Duryea is protective of Mansfield, but it’s more of an obligation than affection. He’s made a vow now buried in their past somewhere. He sends her off to Atlantic City for her own safety, but as the movie bowls over, he has no recourse to follow her there, regardless of the danger he brings in his wake.

Coney Island-like atmosphere provides a wonderful visual contradiction to play off the criminal elements that hold the impending tinge of noir-filled doom. It uses the shrieks and ghoulish attractions of a carnival show like many of its great noir predecessors — Brighton Rock, Lady from Shanghai, Woman on the Run, and Strangers on The Train all spring to mind.
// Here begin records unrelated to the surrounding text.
-- ==== Sys2Proof/Machine/State.lean ====
section
/-! DEFINITION. The state of the block: everything the manual gives the RM4410, as plain data, and the queue of waiting
commands; the faults and refusals of a step; the state after reset. -/

namespace Sys2Proof.Machine

/-! ## Masters, ports and results -/

/-- The result codes of a host frame and its items (R468). -/
inductive HostResult
  | ok | nvBusy | badIndex | txnRefused | windowFault | mpTimeout | locked | frameRejected
deriving DecidableEq, Repr

/-- The cases of the catalogue of undefined behaviour (R718), by number. -/
inductive UndefCase
  | rowPhase | coefficients | mpDiv | voLanes | readoutMinimum | ringIndex | zoneGeometry | wolerImage
  | hostTiming | boothTwoMids | pairedShunts | conditions | bankWiring | tap
deriving DecidableEq, Repr

/-! ## Host ports and the window (chapter 14) -/

/-- A port's read-ahead buffer on the flash windows (R478). -/
structure ReadAhead where
  line : Nat := 0              -- address [31:8] of the line in the buffer
  data : List Byte := []
  ready : Bool := false
  filling : Bool := false
  want : Option Nat := none    -- the latest line requested and not yet filled
  timedOut : Option Nat := none  -- a line whose fill timed out
deriving DecidableEq, Repr

/-- The flawed ECC groups of the store that a read finds: uncorrectable ones, and ones with a single-bit error, which is
corrected (R616). -/
structure NvFound where
  bad : List Nat := []
  soft : List Nat := []
deriving DecidableEq, Repr

/-- What two reads find, each group once. -/
def NvFound.join (x y : NvFound) : NvFound := { bad := (x.bad ++ y.bad).eraseDups, soft := (x.soft ++ y.soft).eraseDups }

/-- What a read item gave: its result, its word, the window address or register it read, and the flawed groups of the store in
it. -/
structure ReadItem where
  result : HostResult
  word : Word
  addr : Option Nat := none
  idx : Option Nat := none
  found : NvFound := {}
deriving DecidableEq, Repr

/-- A host frame in progress on a port: CS_N is low (R460 to R467). -/
structure FrameInProgress where
  mode3 : Bool := false
  answered : Bool := true      -- the ports have answered since CS_N fell (R472)
  early : Bool := false        -- CS_N fell less than 500 ns after the rise before (R472)
  status : Nat := 0            -- the status word, of the fall of CS_N (R467)
  words : List Nat := []       -- the words that began to shift in
  items : List ReadItem := []  -- the items captured so far (R466)
deriving DecidableEq, Repr

/-- What one host port holds by itself (R476, R485, R748). -/
structure PortState where
  winAddr : Nat := 0
  winInc : Nat := 4
  raMiss : Bool := false
  winFault : Bool := false
  winFaultAddr : Nat := 0
  ra : ReadAhead := {}
  rejected : Nat := 0
  notAccepted : Nat := 0
  lastResult : HostResult := .ok
  mode3 : Bool := false
  frameErr : Bool := false
  lastRise : Option Nat := none  -- TIME clock of the last rise of CS_N
  cs : Option FrameInProgress := none  -- the frame in progress while CS_N is low
  sdo : List Nat := []           -- the 16-bit words that have begun to shift out since CS_N last fell (R465)
  thSite : Nat := 0              -- TH_SITE.SEL
  rgSel : Nat := 0
  mbCh : Nat := 0
  dbMask : Nat := 0              -- MB_DB_MASK (R542)
  icSel : Nat := 0
deriving DecidableEq, Repr

/-! ## Rings and doorbells (chapter 16) -/

/-- One ring: its descriptor, indices and overflow state (R523 to R541). -/
structure Ring where
  base : Nat := 0
  cfg : Word := 0#32             -- the RG_CFG word
  head : Nat := 0
  tail : Nat := 0
  seq : Nat := 0
  lost : Nat := 0                -- RG_LOST
  pendLost : Nat := 0            -- records dropped since the last LOST record (R537)
  firstSeq : Nat := 0            -- what the first dropped record would have carried (R534)
  firstPt : PT := 0#48           -- its PT (R708)
  firstFrame : Nat := 0
  dropped : Bool := false
  cfgErr : Bool := false
deriving DecidableEq, Repr

/-- One record as a block reports it, before its ring numbers it (R532). -/
structure Record where
  type : Nat
  source : Nat
  pt : PT
  frame : Nat
  payload : List Byte
deriving DecidableEq, Repr

/-- One entry of the fault log (R634). -/
structure LogEntry where
  seq : Nat
  entry : Record
  saved : Bool := false
deriving DecidableEq, Repr

/-! ## Mailboxes and sequencer commands (chapter 16) -/

/-- One booth-table entry (R545). -/
structure BoothEntry where
  midA : Nat := 0
  midB : Nat := 0
  en : Bool := false
deriving DecidableEq, Repr

/-- What one end sees of a channel beside its words (R550, R553, R564). -/
structure EndView where
  full : Bool := false
  err : Bool := false
  aborted : Bool := false
  discarded : Nat := 0
deriving DecidableEq, Repr

/-- One mailbox channel: the two queues of 8 words and the view of HPA, HPB and SEQ. -/
structure Channel where
  aToB : List Word := []         -- words from MID_A to MID_B, oldest first
  bToA : List Word := []
  viewA : EndView := {}          -- HPA's view
  viewB : EndView := {}          -- HPB's view
  viewSeq : EndView := {}
deriving DecidableEq, Repr

/-- The mailbox block (R545 to R553). -/
structure Mailbox where
  booth : List BoothEntry
  pendBooth : List BoothEntry := []
  edit : Bool := false
  begun : Bool := false          -- a BEGIN was accepted since the reset (R547)
  locked : Bool := false
  editor : Nat := 0
  editMids : List Nat := []      -- ports that have edited since BEGIN (R549)
  chans : Vector Channel 8
deriving DecidableEq, Repr

/-- The micro-routines of R583. -/
inductive RoutineKind
  | dawn | dusk | midnight | overlay | flush | sleepEntry | sleepExit
deriving DecidableEq, Repr

/-- The code of a micro-routine (R583). -/
def RoutineKind.code : RoutineKind → Nat
  | .dawn => 1
  | .dusk => 2
  | .midnight => 3
  | .overlay => 4
  | .flush => 5
  | .sleepEntry => 6
  | .sleepExit => 7

/-- Where a reply goes: the channel and the tag of the command (R556). -/
structure ReplyTo where
  ch : Nat
  tag : Nat
deriving DecidableEq, Repr

/-- Something that waits for the running micro-routine to end (R557, R301). -/
inductive Held
  | command (ch : Nat) (word : Word) (args : List Word)
  | midnight (trigger : Nat)
deriving DecidableEq, Repr

/-- How the last routine ended (IC_ROUTINE.LAST_END). -/
inductive RoutineEnd
  | none | completed | aborted | failed | abandoned
deriving DecidableEq, Repr

/-- The Thisan sequencer (R554 to R561, R580 to R583, R711). -/
structure Sequencer where
  routine : Option RoutineKind := none
  step : Nat := 0
  lastRoutine : Nat := 0
  lastEnd : RoutineEnd := .none
  restarts : Nat := 0                  -- restarts of the slice running now (R712)
  reply : Option ReplyTo := none       -- the final reply the running routine owes
  held : List Held := []               -- in the order they arose (R557)
  waiting : List (Nat × List Word) := []  -- replies waiting for room: channel, words
  discard : List Nat := List.replicate 8 0 -- words still to discard per channel (R561)
  visited : Nat := 7                   -- the channel visited last (R554)
deriving DecidableEq, Repr

/-! ## The interrupt controller (chapter 17) -/

/-- One interrupt source (R566, R568). -/
structure IrqSource where
  prio : Nat
  target : Nat
  pending : Bool := false
deriving DecidableEq, Repr

/-- One target's running priority and stack, the newest entry first (R569, R573). -/
structure Nest where
  running : Nat := 0
  stack : List Nat := []
deriving DecidableEq, Repr

/-- The nests of HPA, HPB and SEQ. -/
structure Nests where
  a : Nest := {}
  b : Nest := {}
  seq : Nest := {}
deriving DecidableEq, Repr

/-! ## The non-volatile store (chapter 19) -/

/-- What an operation of the non-volatile store is (NV_STATUS.OP). -/
inductive NvKind
  | window | trapezeWrite | trapezeRead | carouselPush | carouselRead | segment | seqRead
deriving DecidableEq, Repr

/-- The code of an operation in NV_STATUS.OP (R650). -/
def NvKind.code : NvKind → Nat
  | .window => 1
  | .trapezeWrite => 2
  | .trapezeRead => 3
  | .carouselPush => 4
  | .carouselRead => 5
  | .segment => 6
  | .seqRead => 7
It certainly deserves at least a mention in this company.

Duryea and Mansfield make full use of the place going from the boardwalk to a house of horrors to a water show, and as the benches clear out and they’re left alone in the cavernous space, it signs the end of the story with one fatalistic final act. Of course, it feels like a foregone conclusion. These pictures rarely end another way. The inevitable catches up with them.

But what I will remember indelibly are some of the individual shots. The Burglar has some of the most epic perspective shots I can recall in recent memory. They punctuate the film like many of the close-ups, and we are left with something so resolutely impactful. It feels like a flawed diamond in the rough. It’s the kind of unwonted gem you won’t soon forget even as the blemishes slowly fade away.